Recent

Author Topic: Is there some way to obtain the length of a character array at compile time ?  (Read 2903 times)

440bx

  • Sr. Member
  • ****
  • Posts: 390
hello,

Consider a simple definition like this one:
Code: Pascal  [Select]
  1. const
  2.   somecharacters  : pchar = 'an array of characters';
  3.  
The compiler knows at compile time how many characters are pointed to by the constant pointer "somecharacters" and, that's what I'd like to get.

In the above example, I'd like the compiler to tell me there are 22 characters (or 23 if it counts the null).  Is there a way to have the compiler return that value ?  (not using strlen, since that is a run time function, I want the size available at compile time.)

Thanks.

engkin

  • Hero Member
  • *****
  • Posts: 2129
Looking at the generated assembly file (using -al), I don't think the compiler provides the length of somecharacters. It provides the characters:
Code: ASM  [Select]
  1. .section .data.n__$PROJECT1$_Ld1,"d"
  2.         .balign 16
  3. .globl  _$PROJECT1$_Ld1
  4. _$PROJECT1$_Ld1:
  5. # [13] somecharacters  : pchar = 'an array of characters';
  6.         .ascii  "an array of characters\000"

and their address:
Code: ASM  [Select]
  1. .section .data.n_tc_$p$project1_$$_somecharacters,"d"
  2.         .balign 4
  3. TC_$P$PROJECT1_$$_SOMECHARACTERS:
  4.         .long   _$PROJECT1$_Ld1

While for a string:
Code: Pascal  [Select]
  1. const
  2.   somestring  : string = 'an array of characters in a string';

It has the length:
Code: ASM  [Select]
  1. .section .rodata.n__$PROJECT1$_Ld2,"d"
  2.         .balign 4
  3.         .short  0,1
  4.         .long   -1,34
  5. .globl  _$PROJECT1$_Ld2
  6. _$PROJECT1$_Ld2:
  7. # [16] somestring  : string = 'an array of characters in a string';
  8.         .ascii  "an array of characters in a string\000"

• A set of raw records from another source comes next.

-- ==== Sys2Proof/Machine/Blocks.lean ====
section
/-! DEFINITION. Tagged blocks and their check (R75 to R80), and the elements of OCP MX data (R92 to R94). -/

namespace Sys2Proof.Machine

/-! The block check (R79). -/

def crcBit (c : Nat) : Nat := if c / 2 ^ 15 % 2 = 1 then Nat.xor (c * 2 % 2 ^ 16) 0x1021 else c * 2 % 2 ^ 16

def crcStep (c : Nat) (b : Byte) : Nat :=
  crcBit (crcBit (crcBit (crcBit (crcBit (crcBit (crcBit (crcBit (Nat.xor c (b.toNat * 2 ^ 8)))))))))

/-- CRC-16/CCITT of a list of bytes. -/
def crc16 (bs : List Byte) : Nat := bs.foldl crcStep 0xFFFF

/-! Blocks (R75 to R78). -/

/-- The header of a block: FMT and SCALE. -/
def blkFmt (bs : List Byte) : Nat := leVal (bs.take 2) % 64

def blkScale (bs : List Byte) : Nat := leVal (bs.take 2) / 64 % 1024

/-- Whether a FMT is well formed (R76). -/
def fmtOk (fmt : Nat) : Bool := decide (1 ≤ fmt) && decide (fmt ≤ 11)

/-- Element bits of a FMT; an ill-formed one counts as 60 elements of 8 bits, for VLDX (R76, R209) and in the array (R78; DESIGN
CHOICE, log entry 54). -/
def fmtBits (fmt : Nat) : Nat :=
  if fmt = 6 || fmt = 7 then 6 else if fmt = 8 || fmt = 9 then 4 else if fmt = 10 || fmt = 11 then 16 else 8

/-- Elements of a block of a FMT (R76). -/
def fmtCount (fmt : Nat) : Nat := 480 / fmtBits fmt

/-- The floating format of a FMT. -/
def fmtFF (fmt : Nat) : Option FF :=
  if fmt = 4 then some .e4m3 else if fmt = 5 then some .e5m2 else if fmt = 6 then some .e2m3
  else if fmt = 7 then some .e3m2 else if fmt = 8 then some .e2m1 else if fmt = 10 then some .bf16
  else if fmt = 11 then some .f16 else none

/-- The check of a whole block stands in its bytes 62 and 63 (R79). -/
def blkChecks (bs : List Byte) : Bool := leVal ((bs.drop 62).take 2) == crc16 (bs.take 62)

/-- The elements of a block; chk says that its page has CHK = 1 (R77, R79, R80). -/
def blkElems (bs : List Byte) (chk : Bool) : List Elem :=
  let fmt := blkFmt bs
  let sc := blkScale bs
  let w := fmtBits fmt
  let pay := leVal ((bs.drop 2).take 60)
  let good := fmtOk fmt && sc != 1023 && (!chk || blkChecks bs)
  (List.range (fmtCount fmt)).map fun i =>
    let c := pay / 2 ^ (w * i) % 2 ^ w
    { ok := good && !(fmt == 3 && ds8Reserved c), fmt := fmt, code := c, scale := sc }

/-- The integer that an integer element's code stands for. -/
def Elem.int (e : Elem) : Int :=
  if e.fmt = 1 then sElem 8 e.code else if e.fmt = 3 then ds8Val e.code else if e.fmt = 9 then sElem 4 e.code else e.code

/-- The value of a valid element without its scale (R77). -/
def Elem.raw (e : Elem) : FV :=
  match fmtFF e.fmt with
  | some f => f.val e.code
  | none => .fin (decide (e.int < 0)) e.int.natAbs 0

/-- An element converted to a floating format, with its scale (R69, R77, R80). -/
def Elem.toF (e : Elem) (dst : FF) (mode : RMode) : Nat × Flags :=
  if !e.ok then (dst.defNan, fNV)
  else
    match fmtFF e.fmt, e.raw with
    | _, .fin neg m x => dst.round mode { neg := neg, m := m, e := x + e.scale - 511, st := false }
    | some f, _ => convF f dst mode e.code
    | none, _ => (dst.defNan, fNV)

/-- An element converted to an integer in [lo, hi], with its scale (R69, R77, R80). -/
def Elem.toI (e : Elem) (lo hi : Int) (mode : RMode) : Int × Flags :=
  if !e.ok then (0, fNV)
  else
    match e.raw with
    | .nan => (0, fNV)
    | .inf neg => (if neg then lo else hi, fSAT)
    | .fin neg m x => roundInt mode lo hi { neg := neg, m := m, e := x + e.scale - 511, st := false }

/-- The range of an integer vector type. -/
def VTy.lo (t : VTy) : Int := if t.signed then -(2 ^ (t.bits - 1) : Nat) else 0

def VTy.hi (t : VTy) : Int := if t.signed then (2 ^ (t.bits - 1) : Nat) - 1 else (2 ^ t.bits : Nat) - 1

/-- An element as an element of a vector type: its code and the flags (R209). -/
def Elem.toTy (e : Elem) (ty : VTy) (mode : RMode) : Nat × Flags :=
  match ty.ff with
  | some f => e.toF f mode
  | none => ((wrapElem ty.bits (e.toI (VTy.lo ty) (VTy.hi ty) mode).1), (e.toI (VTy.lo ty) (VTy.hi ty) mode).2)

/-! OCP MX elements (R92, R210). -/

def MxElem.bits : MxElem → Nat
  | .e2m3 => 6
  | .e3m2 => 6
  | .e2m1 => 4
  | _ => 8

def MxElem.ff : MxElem → Option FF
  | .e4m3 => some .e4m3
  | .e5m2 => some .e5m2
  | .e2m3 => some .e2m3
  | .e3m2 => some .e3m2
  | .e2m1 => some .e2m1
  | .int8 => none

/-- An MX element with scale byte x and a further power of two, rounded to a format under RNE (R92 to R94, R210). -/
def mxRound (el : MxElem) (code x : Nat) (adj : Int) (dst : FF) : Nat × Flags :=
  if x = 255 then (dst.defNan, fNV)
  else
    match MxElem.ff el with
    | none =>
      let v := sElem 8 code
      dst.round .rne { neg := decide (v < 0), m := v.natAbs, e := (x : Int) - 133 + adj, st := false }
    | some f =>
      match f.val code with
      | .fin neg m e => dst.round .rne { neg := neg, m := m, e := e + x - 127 + adj, st := false }
      | _ => convF f dst .rne code

/-- Codes of width w packed continuously, low-order first, in a list of bytes (R92). -/
def packedCodes (bs : List Byte) (w n : Nat) : List Nat :=
  let v := leVal bs
  (List.range n).map fun i => v / 2 ^ (w * i) % 2 ^ w

end Sys2Proof.Machine
end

But there does not seem to be a way to get it into another constant. However I think I might have found a bug:
Code: Pascal  [Select]
  1. const
  2.   somestring  : string = 'an array of characters in a string';
  3.   addr: pointer = @somestring[1];

addr holds @somestring+1, instead of @somestring[1]. Not sure if it is worth reporting.

440bx

  • Sr. Member
  • ****
  • Posts: 390
Engkin, thank you for the thorough and detailed reply. 

I tried defining another constant immediately after that one and then taking the difference of the two pointers (a variation of $ - varname in assembly) but, unfortunately that didn't work and looking at the memory layout it was evident that it didn't work because of alignment. 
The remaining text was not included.